To do>
The response should consist of every line below, unchanged.

[Dataset items]
----------
-- ==== Sys2Proof/Machine/Dispatch.lean ====
section
/-!
DEFINITION. The dispatch: one arm for each row of spec/opcode_table.json.
-/

namespace Sys2Proof.Machine

def exec (i : Instr) (s : State) : Host.Outcome State Fault Refusal :=
  match i with
  | .cCtrlW v => Sys2Proof.Machine.execCCtrlW v s
  | .cCtrlR => Sys2Proof.Machine.execCCtrlR s
  | .cKeysW v => Sys2Proof.Machine.execCKeysW v s
  | .cKeysR => Sys2Proof.Machine.execCKeysR s
  | .cBackW off d => Sys2Proof.Machine.execCBackW off d s
  | .cBackR off w => Sys2Proof.Machine.execCBackR off w s
  | .cDeadW off d => Sys2Proof.Machine.execCDeadW off d s
  | .cDeadR off w => Sys2Proof.Machine.execCDeadR off w s
  | .cBeyondW off d => Sys2Proof.Machine.execCBeyondW off d s
  | .cBeyondR off w => Sys2Proof.Machine.execCBeyondR off w s
  | .eCtrlW v => Sys2Proof.Machine.execECtrlW v s
  | .eCtrlR => Sys2Proof.Machine.execECtrlR s
  | .eOrderW v => Sys2Proof.Machine.execEOrderW v s
  | .eOrderR => Sys2Proof.Machine.execEOrderR s
  | .eSyncW v => Sys2Proof.Machine.execESyncW v s
  | .eSyncR => Sys2Proof.Machine.execESyncR s
  | .eFbClearW v => Sys2Proof.Machine.execEFbClearW v s
  | .eFbClearR => Sys2Proof.Machine.execEFbClearR s
  | .ePalResetW v => Sys2Proof.Machine.execEPalResetW v s
  | .ePalResetR => Sys2Proof.Machine.execEPalResetR s
  | .eTmScxW v => Sys2Proof.Machine.execETmScxW v s
  | .eTmScxR => Sys2Proof.Machine.execETmScxR s
  | .eTmScyW v => Sys2Proof.Machine.execETmScyW v s
  | .eTmScyR => Sys2Proof.Machine.execETmScyR s
  | .eKeyHeldW v => Sys2Proof.Machine.execEKeyHeldW v s
  | .eKeyHeldR => Sys2Proof.Machine.execEKeyHeldR s
  | .eKeyPressedW v => Sys2Proof.Machine.execEKeyPressedW v s
  | .eKeyPressedR => Sys2Proof.Machine.execEKeyPressedR s
  | .eKeyReleasedW v => Sys2Proof.Machine.execEKeyReleasedW v s
  | .eKeyReleasedR => Sys2Proof.Machine.execEKeyReleasedR s
  | .eMouseXW v => Sys2Proof.Machine.execEMouseXW v s
  | .eMouseXR => Sys2Proof.Machine.execEMouseXR s
  | .eMouseYW v => Sys2Proof.Machine.execEMouseYW v s
  | .eMouseYR => Sys2Proof.Machine.execEMouseYR s
  | .eMouseHeldW v => Sys2Proof.Machine.execEMouseHeldW v s
  | .eMouseHeldR => Sys2Proof.Machine.execEMouseHeldR s
  | .eMousePressedW v => Sys2Proof.Machine.execEMousePressedW v s
  | .eMousePressedR => Sys2Proof.Machine.execEMousePressedR s
  | .eMouseReleasedW v => Sys2Proof.Machine.execEMouseReleasedW v s
  | .eMouseReleasedR => Sys2Proof.Machine.execEMouseReleasedR s
  | .ePalW off d => Sys2Proof.Machine.execEPalW off d s
  | .ePalR off w => Sys2Proof.Machine.execEPalR off w s
  | .eFbW off d => Sys2Proof.Machine.execEFbW off d s
  | .eFbR off w => Sys2Proof.Machine.execEFbR off w s
  | .eTmtW off d => Sys2Proof.Machine.execETmtW off d s
  | .eTmtR off w => Sys2Proof.Machine.execETmtR off w s
  | .eSptW off d => Sys2Proof.Machine.execESptW off d s
  | .eSptR off w => Sys2Proof.Machine.execESptR off w s
  | .eTmgW off d => Sys2Proof.Machine.execETmgW off d s
  | .eTmgR off w => Sys2Proof.Machine.execETmgR off w s
  | .eSpgW off d => Sys2Proof.Machine.execESpgW off d s
  | .eSpgR off w => Sys2Proof.Machine.execESpgR off w s
  | .eUnusedW off d => Sys2Proof.Machine.execEUnusedW off d s
  | .eUnusedR off w => Sys2Proof.Machine.execEUnusedR off w s
  | .narrowW m off d => Sys2Proof.Machine.execNarrowW m off d s
  | .narrowR m off w => Sys2Proof.Machine.execNarrowR m off w s
  | .misalignedW m off d => Sys2Proof.Machine.execMisalignedW m off d s
  | .misalignedR m off w => Sys2Proof.Machine.execMisalignedR m off w s
  | .reset => Sys2Proof.Machine.execReset s
  | .sample => Sys2Proof.Machine.execSample s
  | .input changes => Sys2Proof.Machine.execInput changes s

end Sys2Proof.Machine
end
----------
Written answer>
-- ==== Sys2Proof/Machine/Dispatch.lean ====
section
/-!
DEFINITION. The dispatch: one arm for each row of spec/opcode_table.json.
-/

namespace Sys2Proof.Machine

def exec (i : Instr) (s : State) : Host.Outcome State Fault Refusal :=
  match i with
  | .cCtrlW v => Sys2Proof.Machine.execCCtrlW v s
  | .cCtrlR => Sys2Proof.Machine.execCCtrlR s
  | .cKeysW v => Sys2Proof.Machine.execCKeysW v s
  | .cKeysR => Sys2Proof.Machine.execCKeysR s
  | .cBackW off d => Sys2Proof.Machine.execCBackW off d s
  | .cBackR off w => Sys2Proof.Machine.execCBackR off w s
  | .cDeadW off d => Sys2Proof.Machine.execCDeadW off d s
  | .cDeadR off w => Sys2Proof.Machine.execCDeadR off w s
  | .cBeyondW off d => Sys2Proof.Machine.execCBeyondW off d s
  | .cBeyondR off w => Sys2Proof.Machine.execCBeyondR off w s
  | .eCtrlW v => Sys2Proof.Machine.execECtrlW v s
  | .eCtrlR => Sys2Proof.Machine.execECtrlR s
  | .eOrderW v => Sys2Proof.Machine.execEOrderW v s
  | .eOrderR => Sys2Proof.Machine.execEOrderR s
  | .eSyncW v => Sys2Proof.Machine.execESyncW v s
  | .eSyncR => Sys2Proof.Machine.execESyncR s
  | .eFbClearW v => Sys2Proof.Machine.execEFbClearW v s
  | .eFbClearR => Sys2Proof.Machine.execEFbClearR s
  | .ePalResetW v => Sys2Proof.Machine.execEPalResetW v s
  | .ePalResetR => Sys2Proof.Machine.execEPalResetR s
  | .eTmScxW v => Sys2Proof.Machine.execETmScxW v s
  | .eTmScxR => Sys2Proof.Machine.execETmScxR s
  | .eTmScyW v => Sys2Proof.Machine.execETmScyW v s
  | .eTmScyR => Sys2Proof.Machine.execETmScyR s
  | .eKeyHeldW v => Sys2Proof.Machine.execEKeyHeldW v s
  | .eKeyHeldR => Sys2Proof.Machine.execEKeyHeldR s
  | .eKeyPressedW v => Sys2Proof.Machine.execEKeyPressedW v s
  | .eKeyPressedR => Sys2Proof.Machine.execEKeyPressedR s
  | .eKeyReleasedW v => Sys2Proof.Machine.execEKeyReleasedW v s
  | .eKeyReleasedR => Sys2Proof.Machine.execEKeyReleasedR s
  | .eMouseXW v => Sys2Proof.Machine.execEMouseXW v s
  | .eMouseXR => Sys2Proof.Machine.execEMouseXR s
  | .eMouseYW v => Sys2Proof.Machine.execEMouseYW v s
  | .eMouseYR => Sys2Proof.Machine.execEMouseYR s
  | .eMouseHeldW v => Sys2Proof.Machine.execEMouseHeldW v s
  | .eMouseHeldR => Sys2Proof.Machine.execEMouseHeldR s
  | .eMousePressedW v => Sys2Proof.Machine.execEMousePressedW v s
  | .eMousePressedR => Sys2Proof.Machine.execEMousePressedR s
  | .eMouseReleasedW v => Sys2Proof.Machine.execEMouseReleasedW v s
  | .eMouseReleasedR => Sys2Proof.Machine.execEMouseReleasedR s
  | .ePalW off d => Sys2Proof.Machine.execEPalW off d s
  | .ePalR off w => Sys2Proof.Machine.execEPalR off w s
  | .eFbW off d => Sys2Proof.Machine.execEFbW off d s
  | .eFbR off w => Sys2Proof.Machine.execEFbR off w s
  | .eTmtW off d => Sys2Proof.Machine.execETmtW off d s
  | .eTmtR off w => Sys2Proof.Machine.execETmtR off w s
  | .eSptW off d => Sys2Proof.Machine.execESptW off d s
  | .eSptR off w => Sys2Proof.Machine.execESptR off w s
  | .eTmgW off d => Sys2Proof.Machine.execETmgW off d s
  | .eTmgR off w => Sys2Proof.Machine.execETmgR off w s
  | .eSpgW off d => Sys2Proof.Machine.execESpgW off d s
  | .eSpgR off w => Sys2Proof.Machine.execESpgR off w s
  | .eUnusedW off d => Sys2Proof.Machine.execEUnusedW off d s
  | .eUnusedR off w => Sys2Proof.Machine.execEUnusedR off w s
  | .narrowW m off d => Sys2Proof.Machine.execNarrowW m off d s
  | .narrowR m off w => Sys2Proof.Machine.execNarrowR m off w s
  | .misalignedW m off d => Sys2Proof.Machine.execMisalignedW m off d s
  | .misalignedR m off w => Sys2Proof.Machine.execMisalignedR m off w s
  | .reset => Sys2Proof.Machine.execReset s
  | .sample => Sys2Proof.Machine.execSample s
  | .input changes => Sys2Proof.Machine.execInput changes s

end Sys2Proof.Machine
end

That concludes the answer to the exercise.